I understand there’s a list of men being killed (those caught on camera and reported in the media) after that which includes Eric Garner. It leaves me with profound sadness, too. But it’s as a mother that I hurt most. I hurt for Garner’s children, and the picture of Sterling’s 15 year old son breaking down is haunting.

Back to the series.

In March of 2015, when this series came to me, I had recently googled some topics on racism and came across some vitriol in the comments’ sections  that left me breathless. I go through my life every day with a knowledge that racism exists. No thinking person following U.S. news can deny that. But I had the privilege of living in a reality in which I considered racism largely subconscious, something that needed to be rooted out in order to correct it. Reading those comments though–it’s overt, ugly, disgusting. And the hatred. . .  I don’t get it, but it’s there.
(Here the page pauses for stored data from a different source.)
-- ==== Sys2Proof/Machine/Core.lean ====
section
/-! DEFINITION. The machine behind the host's interface. -/

def Sys2Proof.core : Host.Core :=
  { State := Sys2Proof.Machine.State, Fault := Sys2Proof.Machine.Fault,
    Refusal := Sys2Proof.Machine.Refusal, step := Sys2Proof.Machine.step,
    reset := Sys2Proof.Machine.State.reset }
end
And so, when I created the plagues that ended the world in The PostPlague Trilogy, I made them about racism at its worst–murderous hatred. It’s the dark, terrible way I see the world moving in my most pessimistic moments. I’m not entirely certain I got the genetics right. To be safe, I could have canned the idea, just had terrible plagues kill the world and moved on with Neri’s story. But this is my book, my series, my place to lay out my concerns, so I decided to risk anger and backlash. I have points to make, and I made them.
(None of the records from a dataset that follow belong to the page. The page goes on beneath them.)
-- ==== Sys2Proof/Safety.lean ====
section
/-! DEFINITION. The terms in which statements about the block are made: what a run shows, the command
stream, what a descriptor records when it completes, a panel that answers idle, the rules of the event
log, and the invariant every step keeps. -/

namespace Sys2Proof.Machine

/-! ### What a run shows -/

/-- An item of the command stream (10_state.md R36). -/
inductive StreamItem where
  | cmd (b : Byte)
  | data (b : Byte)
  | delay (ms : Nat)
  | busyRead (b : Level)
  | busInit (s : Byte)
  deriving DecidableEq, Repr

/-- `cmdstream` of a part of the log that begins while `DC` is `dc` (10_state.md R36). -/
def cmdstreamFrom (dc : Level) : List Event → List StreamItem
  | [] => []
  | .pin .dc level :: rest => cmdstreamFrom level rest
  | .pin .rst _ :: rest => cmdstreamFrom dc rest
  | .pin .cs _ :: rest => cmdstreamFrom dc rest
  | .xfer bytes :: rest => bytes.map (if dc then .data else .cmd) ++ cmdstreamFrom dc rest
  | .delay ms :: rest => .delay ms :: cmdstreamFrom dc rest
  | .busyRead b :: rest => .busyRead b :: cmdstreamFrom dc rest
  | .busInit st :: rest => .busInit st :: cmdstreamFrom dc rest

/-- `cmdstream(log)` (10_state.md R36); `DC` is 0 at block reset (R47). -/
def cmdstream (log : List Event) : List StreamItem := cmdstreamFrom false log

/-- Whether an item is a byte on the link. -/
def StreamItem.onWire : StreamItem → Bool
  | .cmd _ => true
  | .data _ => true
  | .delay _ => false
  | .busyRead _ => false
  | .busInit _ => false

/-- The command and data bytes of a part of the log that begins while `DC` is `dc`. -/
def wireFrom (dc : Level) (events : List Event) : List StreamItem :=
  (cmdstreamFrom dc events).filter StreamItem.onWire

/-- What a run shows (00_scope.md R12). -/
structure Observation where
  fb : List Byte
  registers : List (Option Word)
  responses : List Response
  log : List Event
  deriving DecidableEq, Repr

/-- The observation of a state (00_scope.md R12). -/
def observe (s : State) : Observation where
  fb := fbBytes s.cfg s.fb
  registers := (List.range 6).map (registerWord s)
  responses := s.responses
  log := s.bus.log

/-- The end of a run (70_reset_and_hazards.md R242): the last supplied descriptor is finished. -/
def Ended (s : State) : Prop := s.inFlight = none ∧ s.ostate = .idle ∧ s.stream.length ≤ s.dp

/-! ### What a completed descriptor records -/

/-- The number of a result code, row by row of the table of 60_exceptions.md R200. The statements say a result
with this table and not with the model's own encoding, so that they hold the encoding to it. -/
def resultNumber : ResultCode → Nat
  | .ok => 0x00
  | .illegalOperation => 0x01
  | .unsupportedOnVariant => 0x02
  | .invalidState => 0x03
  | .invalidArgument => 0x04
  | .outOfBoundsWrite => 0x05
  | .outOfBoundsRead => 0x06
  | .busInitFailure => 0x07
  | .panelTimeout => 0x08

/-- The fields of the response's first word (30_encoding.md R94). -/
structure ResponseFields (r0 : Word) (opc : Byte) (pix : Bool) (code : ResultCode) : Prop where
  opc : r0.extractLsb' 24 8 = opc
  zero : r0.extractLsb' 9 15 = 0
  pix : r0.getLsbD 8 = pix
  result : r0.extractLsb' 0 8 = BitVec.ofNat 8 (resultNumber code)

/-- `t` is `s` after `Finish(code)` of a descriptor with OPC `opc` and length `len`
(60_exceptions.md R202): its bookkeeping, in the words of the spec. -/
structure Reported (opc : Byte) (len : Nat) (code : ResultCode) (pix : Bool) (data : List Word)
    (s t : State) : Prop where
  lastOpc : t.lastOpc = opc
  lastResult : t.lastResult = code
  sticky : ∀ k, k < 9 → t.errsticky.getLsbD k =
    (s.errsticky.getLsbD k || (decide (code ≠ .ok) && decide (k = resultNumber code)))
  ostate : t.ostate = .idle
  dp : t.dp = s.dp + len
  inFlight : t.inFlight = none
  response : ∃ r0, ResponseFields r0 opc pix code ∧ t.responses = s.responses ++ [⟨r0, data⟩]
After I created the plagues, I then had to follow up with the reactions survivors would have had once it was over. I could have gone several ways. I chose the knee-jerk reaction of attempting to eliminate race. I already knew I wanted to explore a religion based government, and I already knew it would start with a good, benevolent man, Braedon Rey, with a good, benevolent religion. It seemed to me that this would be his reaction. So I went with integration. Again, I could have played it safe and left it alone, but I’d already crossed a line, so going the step further seemed like the difference between drowning in water two feet  over my head or ten feet over my head. You’re dead just the same.

After that, in the series, racism per se, is over. No races, no racism. Still I wrote (and am still writing) about prejudice against people who don’t have “Temple brown” coloring because no matter what we do, human beings will always have prejudices. Labeling people and then hating them purely for that label is one of the terrible parts of human nature. Racism and all the other isms that lead to hate crimes are symptoms of that nature. As a society we have to fight those isms, particularly the racism that leads to the murders of black men by police officers, but all of us are singularly responsible to look into our hearts and root out a natural inclination toward prejudice. It’s societal, but as with all societal issues it starts at a personal level.
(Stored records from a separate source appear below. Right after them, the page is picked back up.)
-- ==== Sys2Proof/Certificates/Slice0/Obligations.lean ====
section
/-! DEFINITION. The statements about the block, from the numbered rules of the spec. "This configuration is
valid" (`s.cfg.valid`) and "the framebuffer is canonical" (`Memory.wf`) are the only premises about the
state that no rule names; the second is part of the invariant `Inv`, which every step keeps
(`Obligations.StepKeepsInvariant`). The queues `busyIn` and `statusIn` are the model's form of the free draws
(entry 4). -/

open Sys2Proof Sys2Proof.Machine

/-! ### Encoding -/

/-- The encoding examples of 30_encoding.md R100: each line's words, as the assembler and the encoder give them,
and the operation the decoder reads from them. -/
def Obligations.EncodingExamples : Prop :=
  (assembleLine testCfg "SET_PIXEL 3, 0, 1".toList = some [0x01010000, 0x00030000] ∧
    encode (.setPixel true 3 0) = [0x01010000, 0x00030000] ∧ decode [0x01010000, 0x00030000] = .ok (.setPixel true 3 0) 2) ∧
  (assembleLine testCfg "INIT 1, 0".toList = some [0x11010000] ∧
    encode (.init true false) = [0x11010000] ∧ decode [0x11010000] = .ok (.init true false) 1) ∧
  (assembleLine testCfg "FILL 1, 128".toList = some [0x23010080] ∧
    encode (.fill true 128) = [0x23010080] ∧ decode [0x23010080] = .ok (.fill true 128) 1) ∧
  (assembleLine testCfg "DISPLAY_PARTIAL 3, 10, 20, 12".toList = some [0x21000000, 0x0003000A, 0x0014000C] ∧
    encode (.displayPartial 3 10 20 12) = [0x21000000, 0x0003000A, 0x0014000C] ∧ decode [0x21000000, 0x0003000A, 0x0014000C] = .ok (.displayPartial 3 10 20 12) 3) ∧
  (assembleLine testCfg ("DRAW 8, 8, 8, 8, ".toList ++ List.replicate 64 '0') = some [0x22000000, 0x00080008, 0x00080008, 0, 0] ∧
    encode (.draw 8 8 8 8 [0, 0]) = [0x22000000, 0x00080008, 0x00080008, 0, 0] ∧ decode [0x22000000, 0x00080008, 0x00080008, 0, 0] = .ok (.draw 8 8 8 8 [0, 0]) 5) ∧
  (assembleLine testCfg "SEND_DATA 0x12, 0x34, 0x56".toList = some [0x15000003, 0x12345600] ∧
    encode (.sendData [0x12, 0x34, 0x56]) = [0x15000003, 0x12345600] ∧ decode [0x15000003, 0x12345600] = .ok (.sendData [0x12, 0x34, 0x56]) 2) ∧
  (assembleLine testCfg "SEND_COMMAND 0x12".toList = some [0x14000012] ∧
    encode (.sendCommand 0x12) = [0x14000012] ∧ decode [0x14000012] = .ok (.sendCommand 0x12) 1) ∧
  (assembleLine testCfg "READ_REG STATUS".toList = some [0x05000000] ∧
    encode (.readReg 0) = [0x05000000] ∧ decode [0x05000000] = .ok (.readReg 0) 1)

/-- Every well-formed operation, with every operand, decodes from its encoding, whatever words follow
(30_encoding.md sections 2 and 3). -/
def Obligations.DecodeOfEncode : Prop :=
  ∀ (i : Instr) (rest : List Word), i.wellFormed = true →
    decode (encode i ++ rest) = .ok i (lengthOf i)

/-- Every legal descriptor is the encoding of the operation it decodes to, so no bit of it is ignored
(30_encoding.md sections 2 and 4). -/
def Obligations.EncodeOfDecode : Prop :=
  ∀ (words : List Word) (i : Instr) (len : Nat), decode words = .ok i len →
    i.wellFormed = true ∧ len = lengthOf i ∧ words.take len = encode i

/-- 30_encoding.md R92: a reserved OPC. -/
def Obligations.ReservedOpcodeHasNoEffect : Prop :=
  ∀ (s : State) (w0 : Word) (rest : List Word), s.cfg.valid = true → s.inFlight = none →
    s.stream.drop s.dp = w0 :: rest →
    ((opcOf w0).toNat = 0x00 ∨ (0x06 ≤ (opcOf w0).toNat ∧ (opcOf w0).toNat ≤ 0x0F) ∨
      (0x17 ≤ (opcOf w0).toNat ∧ (opcOf w0).toNat ≤ 0x1F) ∨ 0x24 ≤ (opcOf w0).toNat) →
    ∃ t, step s = .next t ∧ OnlyReported (opcOf w0) 1 .illegalOperation s t

/-- The four cases of a listed OPC that is illegal all the same (30_encoding.md section 4). The descriptor is
`w0` and the operand words `ops`, as many as its format's length asks for. -/
def Obligations.IllegalFieldHasNoEffect : Prop :=
  ∀ (s : State) (w0 : Word) (ops rest : List Word), s.cfg.valid = true → s.inFlight = none →
    s.stream.drop s.dp = w0 :: (ops ++ rest) → descriptorLength w0 ops = some (ops.length + 1) →
    ((∃ mask, (opcOf w0, mask) ∈ reservedBits ∧ w0 &&& mask ≠ 0) ∨
      ((opcOf w0 = 0x03 ∨ opcOf w0 = 0x22) ∧
        ∃ k, (hiOf (ops.getD 1 0)).toNat * (loOf (ops.getD 1 0)).toNat ≤ k ∧
          k < 32 * (ops.drop 2).length ∧ imageBit (ops.drop 2) k = true) ∨
      (opcOf w0 = 0x15 ∧ ∃ k, (immOf w0).toNat ≤ k ∧ k < 4 * ops.length ∧ dataByte ops k ≠ 0) ∨
      (opcOf w0 = 0x16 ∧ (fOf w0).extractLsb' 0 2 = 3#2) ∨
      (opcOf w0 = 0x05 ∧ 6 ≤ (immOf w0).toNat)) →
    ∃ t, step s = .next t ∧ OnlyReported (opcOf w0) (ops.length + 1) .illegalOperation s t

/-- A stream that ends before or inside a descriptor leaves the Engine waiting, and nothing changes
(30_encoding.md section 3; a step that changes nothing is the model's form of waiting, entry 6). -/
def Obligations.IncompleteDescriptorWaits : Prop :=
  ∀ (s : State), s.cfg.valid = true → s.inFlight = none →
    (s.stream.drop s.dp = [] ∨
      ∃ w0 rest, s.stream.drop s.dp = w0 :: rest ∧
        ∀ len, descriptorLength w0 rest = some len → rest.length + 1 < len) →
    step s = .next s

/-- A step runs the descriptor at DP: the words of a well-formed operation standing there make the step
that operation (10_state.md section 2, 20_memory.md section 4). -/
def Obligations.StepRunsDecoded : Prop :=
  ∀ (s : State) (i : Instr) (len : Nat), s.cfg.valid = true → s.inFlight = none →
    decode (s.stream.drop s.dp) = .ok i len → step s = exec i s

/-- An instruction placed by `withFetchWord` is the next one that runs, in any state (the model's host
interface, entry 14). -/
def Obligations.PlacedWordRunsNext : Prop :=
  ∀ (s : State) (nbits w : Nat) (i : Instr), s.cfg.valid = true → decodeTableWord nbits w = some i →
    step (s.withFetchWord nbits w) = exec i (s.withFetchWord nbits w)

/-- Bytes of a byte-wide host bus make words: for every word, its four bytes in the order of HOST_BYTE_ORDER append
that word. The spec says only that the byte order is HOST_BYTE_ORDER and that no rule reads a descriptor
byte-wise (20_memory.md section 2); that the first byte is the most significant one under BIG and the least
significant one under LITTLE is the model's choice (entry 8). -/
def Obligations.HostBytesMakeWords : Prop :=
  ∀ (s : State) (w : Word),
    (s.cfg.hostByteOrder = .big →
      (hostSendBytes [w.extractLsb' 24 8, w.extractLsb' 16 8, w.extractLsb' 8 8, w.extractLsb' 0 8] s).stream
        = s.stream ++ [w]) ∧
    (s.cfg.hostByteOrder = .little →
      (hostSendBytes [w.extractLsb' 0 8, w.extractLsb' 8 8, w.extractLsb' 16 8, w.extractLsb' 24 8] s).stream
        = s.stream ++ [w])

/-! ### Reset and the whole machine -/

/-- 10_state.md R47: block reset, for every configuration. -/
def Obligations.BlockResetValues : Prop :=
  ∀ c : Cfg,
    (State.resetWith c).cfg = c ∧
    (∀ k, k < c.fbSize → fbRead c (State.resetWith c).fb k = (c.initFills.get c.variant).byte) ∧
    (State.resetWith c).pstate = .uninitialized ∧ (State.resetWith c).mode = .blackWhite ∧
    (State.resetWith c).busyPending = false ∧ (State.resetWith c).lutClass = none ∧
    (State.resetWith c).pcount = 0 ∧ (State.resetWith c).ostate = .idle ∧
    (State.resetWith c).bus.rst = true ∧ (State.resetWith c).bus.dc = false ∧
    (State.resetWith c).bus.cs = true ∧ (State.resetWith c).lastOpc = 0x00 ∧
    resultNumber (State.resetWith c).lastResult = 0x00 ∧ (State.resetWith c).errsticky = 0 ∧
    (State.resetWith c).dp = 0 ∧ (State.resetWith c).bus.log = []

/-- The invariant holds after block reset of every instance. -/
def Obligations.ResetMeetsInvariant : Prop := ∀ c : Cfg, c.valid = true → Inv (State.resetWith c)

/-- Every step keeps the invariant: FB in its canonical form and inside N_FB, bit 0 of ERRSTICKY 0, the last
error sticky, no LUT class on V2, `ostate` Idle at rest, chip-select and the reset line high at rest, the
latches equal to the last levels in the log, and what an operation in flight may still do. -/
def Obligations.StepKeepsInvariant : Prop :=
  ∀ s t : State, Inv s → step s = .next t → Inv t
At any rate, I don’t know how people will take those aspects of the story. Some well, some very badly, I suspect. But today, when I, along with millions of others, are reeling from these latest murders, I am not sorry I wrote the story that way. We are surrounded by this hatred, and we are paying the price. The officers that were ambushed in Dallas died as a direct result of racism, and their deaths, along with Sterling’s and Castiles,’ will lead to riots and violence. We’ll have fights between Black Lives Matter and Blue Lives Matter and I foresee a downward spiral. It’s tragic. And from a logical standpoint, it’s stupid because it makes no sense to hate someone of color. From a human standpoint it is heartbreaking. From the standpoint of The PostPlague Series, it’s the end of the world.